Risk Assessment in Software Release Practice in Public Organization Information Management Systems

Abstract

The purpose of this paper is to document the United States Air Force’s (USAF) approach to risk assessment of software during the release phase of development and to provide material to support improvement recommendations in the USAF approach. The USAF faces the problem common to all software development projects in that its organizations must decide how much to test software before releasing it for its intended purpose. At issue is the accurate assessment of risk that supports decision making and leads to the appropriate use of resources for testing, including other quality control measures, and the appropriate acceptance of residual risk at the time of software release. Organizations that carry out risk assessments are accountable for the efficient and effective allocation of resources to risk reduction, which makes fidelity in risk assessment a worthy endeavor for accountability in public administration.

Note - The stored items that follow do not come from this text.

/-! ### One access each -/

theorem exec_lw_eq_load (a b : RegIndex) (i : Int) (s : State) :
    exec (.lw a b i) s = .next (s.load a (wrap16 ((s.readReg b).toInt + i))) := by
  rw [exec_eq_effect, ← add_sext16_eq_wrap16]; rfl

theorem exec_sw_eq_store (a b : RegIndex) (i : Int) (s : State) :
    exec (.sw a b i) s = .next (s.store (wrap16 ((s.readReg b).toInt + i)) (s.readReg a)) := by
  rw [exec_eq_effect, ← add_sext16_eq_wrap16]; rfl

/-! ### What a load and a store do in each part of the address space -/

/-- 20_memory.md R40: a load out of range takes the fault. -/
theorem load_of_outOfRange {s : State} {addr : Word} (a : RegIndex) (h : s.outOfRange addr = true) :
    s.load a addr = s.takeFault .addressOutOfRange := by
  rw [State.load, memRead_of_outOfRange h]

/-- A load in range is one register write of the word at the address. -/
theorem load_of_inRange {s : State} {addr : Word} (a : RegIndex) (h : s.outOfRange addr = false) :
    s.load a addr = s.writeReg a (s.wordAt addr.toNat) := by
  rw [State.load, memRead_of_inRange h]

/-- 20_memory.md R40: a store out of range takes the fault. -/
theorem store_of_outOfRange {s : State} {addr : Word} (v : Word) (h : s.outOfRange addr = true) :
    s.store addr v = s.takeFault .addressOutOfRange := by
  rw [State.store, memWrite_of_outOfRange v h]

/-- 20_memory.md R42: a store below N is ignored. -/
theorem store_of_program {s : State} {addr : Word} (v : Word) (h : s.outOfRange addr = false)
    (hk : addr.toNat < s.programSize) : s.store addr v = s := by
  rw [State.store, memWrite_of_program v h hk]

/-- 20_memory.md R42: a store in range from N on writes one data word. -/
theorem store_of_data {s : State} {addr : Word} (v : Word) (h : s.outOfRange addr = false)
    (hk : s.programSize ≤ addr.toNat) :
    s.store addr v = { s with data := Memory.write s.data (addr.toNat - s.programSize) v } := by
  rw [State.store, memWrite_of_data v h hk]

/-- What a data write does, once: only that word can change. -/
theorem dataWrite_onlyDataWord (s : State) (k : Nat) (v : Word) :
    OnlyDataWord k s { s with data := Memory.write s.data k v } :=
  ⟨rfl, fun _ hj => memory_read_write_ne s.data v hj⟩

/-! ### An effect that ends the tick in WB (44_pipeline.md R153, R154) -/

/-- Nothing follows an effect that ended the tick. -/
theorem afterEffect_of_ended {s : State} (st : Stage) (r : Record) (fired : Bool) (h : s.status ≠ .running) :
    s.afterEffect st r fired = s :=
  if_neg h

/-- WB is the first stage of the walk, so the state after its effect is the state after the tick. -/
theorem step_of_wb_effect_ended {s : State} {r : Record} (hrun : s.status = .running)
    (hready : ReadyUnfired s.slots.wb r) (hbound : effectStage r.opcode = .wb)
    (hended : (effect r.instr s).status ≠ .running) : step s = .next (effect r.instr s) := by
  obtain ⟨ce, cn, hslot, hcount⟩ := hready
  have hturn : turn .wb s = effect r.instr s := by
    rw [turn_fires (st := .wb) hslot hcount hbound, afterEffect_of_ended .wb r false hended]
  have hwalk : walked stageOrder s = effect r.instr s :=
    (walked_cons_ended (by rwa [hturn])).trans hturn
  rw [step_eq, ticked, if_pos hrun, hwalk, if_neg hended]

/-- The core instruction of a record is an LW only if its opcode is. -/
theorem opcode_of_instr_lw {r : Record} {a b : RegIndex} {i : Int} (h : r.instr = .lw a b i) : r.opcode = .lw := by
  unfold Record.instr at h
  cases hop : r.opcode with
  | lw => rfl
  | _ => simp [hop] at h
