/-- R53, R56, R60: the fields of a cell and of a descriptor, and the rows CELL, ATTR, DESC and DESC.EMPTY, which return the
value they denote and change nothing else (the rows' effect is the model's: notes/assumptions/7.md). -/
def Obligations.DataFormatsPack : Prop :=
  ∀ (bg fg : Colour) (ch : Byte) (h a sel l : BitVec 16) (s : State),
    (mkcell ch fg bg).toNat = ch.toNat + 256 * fg.toNat + 4096 * bg.toNat ∧
    (mkcell ch fg bg).extractLsb' 12 4 = bg ∧ (mkcell ch fg bg).extractLsb' 8 4 = fg ∧
    (mkcell ch fg bg).extractLsb' 0 8 = ch ∧
    (descriptorOf h a sel l).extractLsb' 48 16 = h ∧ (descriptorOf h a sel l).extractLsb' 32 16 = a ∧
    (descriptorOf h a sel l).extractLsb' 16 16 = sel ∧ (descriptorOf h a sel l).extractLsb' 0 16 = l ∧
    (descriptorOf h a sel l).getLsbD 47 = a.getLsbD 15 ∧
    exec (.cell bg fg ch) s = .next { s with result := .cell (mkcell ch fg bg) } ∧
    exec (.attr bg fg) s = .next { s with result := .byte (mkattr fg bg) } ∧
    exec (.desc h a sel l) s = .next { s with result := .descriptor (descriptorOf h a sel l) } ∧
    exec .descEmpty s = .next { s with result := .descriptor 0 }

/-- R58: every byte is a scancode, bit 7 tells release from press, bits 6:0 are the code, which indexes SCTAB, and a key-up
byte is the key-down byte plus 0x80. -/
def Obligations.ScancodeByteFormat : Prop :=
  (∀ b : Byte, decodeScancode b =
    if b.getLsbD 7 then .scRelease (b.extractLsb' 0 7) else .scPress (b.extractLsb' 0 7)) ∧
  (∀ (cfg : Config) (b : Byte), isPressed b = !b.getLsbD 7 ∧ keyCode b = b.extractLsb' 0 7 ∧
    scanTable cfg (keyCode b) = cfg.scTab[b.toNat % 128]'(Nat.mod_lt _ (by decide))) ∧
  ∀ k : KeyCode, scancodeByte true k = scancodeByte false k + 0x80 ∧ (scancodeByte false k).toNat = k.toNat ∧
    keyCode (scancodeByte true k) = k ∧ keyCode (scancodeByte false k) = k

/-- R57: the linear offset, its two bytes, its bound inside the grid and its inverse. -/
def Obligations.OffsetAndItsBytes : Prop :=
  ∀ x y : Nat, cellOffset x y = y * 80 + x ∧
    (highByte (cursorOffset x y)).toNat = cellOffset x y / 256 % 256 ∧
    (lowByte (cursorOffset x y)).toNat = cellOffset x y % 256 ∧
    (x < 80 → y < 25 → cellOffset x y ≤ 1999 ∧ (highByte (cursorOffset x y)).toNat ≤ 7 ∧
      cellOffset x y / 80 = y ∧ cellOffset x y % 80 = x)

/-! ### Port I/O and the device bytes -/

/-- R75 at CRTC_CMD and CRTC_DATA: the write is logged, the register that is selected takes the byte, anything else is
refused. -/
def Obligations.OutbDrivesCursorPorts : Prop :=
  ∀ (s : State) (b : Byte), s.cfg.wf = true →
    (b = s.cfg.cursorSelHi ∨ b = s.cfg.cursorSelLo → exec (.outb s.cfg.crtcCmd b) s =
      .next { s with crtc := { s.crtc with index := some b }, iotrace := s.iotrace ++ [⟨.w, s.cfg.crtcCmd, b⟩],
                     result := .none }) ∧
    (b ≠ s.cfg.cursorSelHi → b ≠ s.cfg.cursorSelLo → exec (.outb s.cfg.crtcCmd b) s =
      .refused (.portProtocol { s with iotrace := s.iotrace ++ [⟨.w, s.cfg.crtcCmd, b⟩],
                                       refusal := some .portProtocol })) ∧
    (s.crtc.index = some s.cfg.cursorSelHi → exec (.outb s.cfg.crtcData b) s =
      .next { s with crtc := { s.crtc with cursorHi := some b }, iotrace := s.iotrace ++ [⟨.w, s.cfg.crtcData, b⟩],
                     result := .none }) ∧
    (s.crtc.index = some s.cfg.cursorSelLo → exec (.outb s.cfg.crtcData b) s =
      .next { s with crtc := { s.crtc with cursorLo := some b }, iotrace := s.iotrace ++ [⟨.w, s.cfg.crtcData, b⟩],
                     result := .none }) ∧
    (s.crtc.index ≠ some s.cfg.cursorSelHi → s.crtc.index ≠ some s.cfg.cursorSelLo →
      exec (.outb s.cfg.crtcData b) s =
        .refused (.portProtocol { s with iotrace := s.iotrace ++ [⟨.w, s.cfg.crtcData, b⟩],
                                         refusal := some .portProtocol }))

The research methodology was informed by grounded theory and generative social science (Charmaz, 2008; Epstein, 2006) and included lesson drawing (Rose, 1993), and affinity diagramming (Straker, 1995). This work provides a literature review cast with a wide net to address risk assessment at the intersection of software development and a public administration environment. The result is a list of both broad and specific ways in which a USAF method of risk assessment for software can be improved, an initial version of a software defect prediction model constructed from the analysis results, and a list of high-level steps to add the practice of modeling to the tool kit of USAF software professionals. The steps can be pursued with minimum commitment, by building upon the initial model for software defect prediction and adding the modeling to risk assessment tasks, in furtherance of the objective of the research. Additionally, this research provides suggested entry points to public administration topics suitable for further research with applicability to software development in the public sector.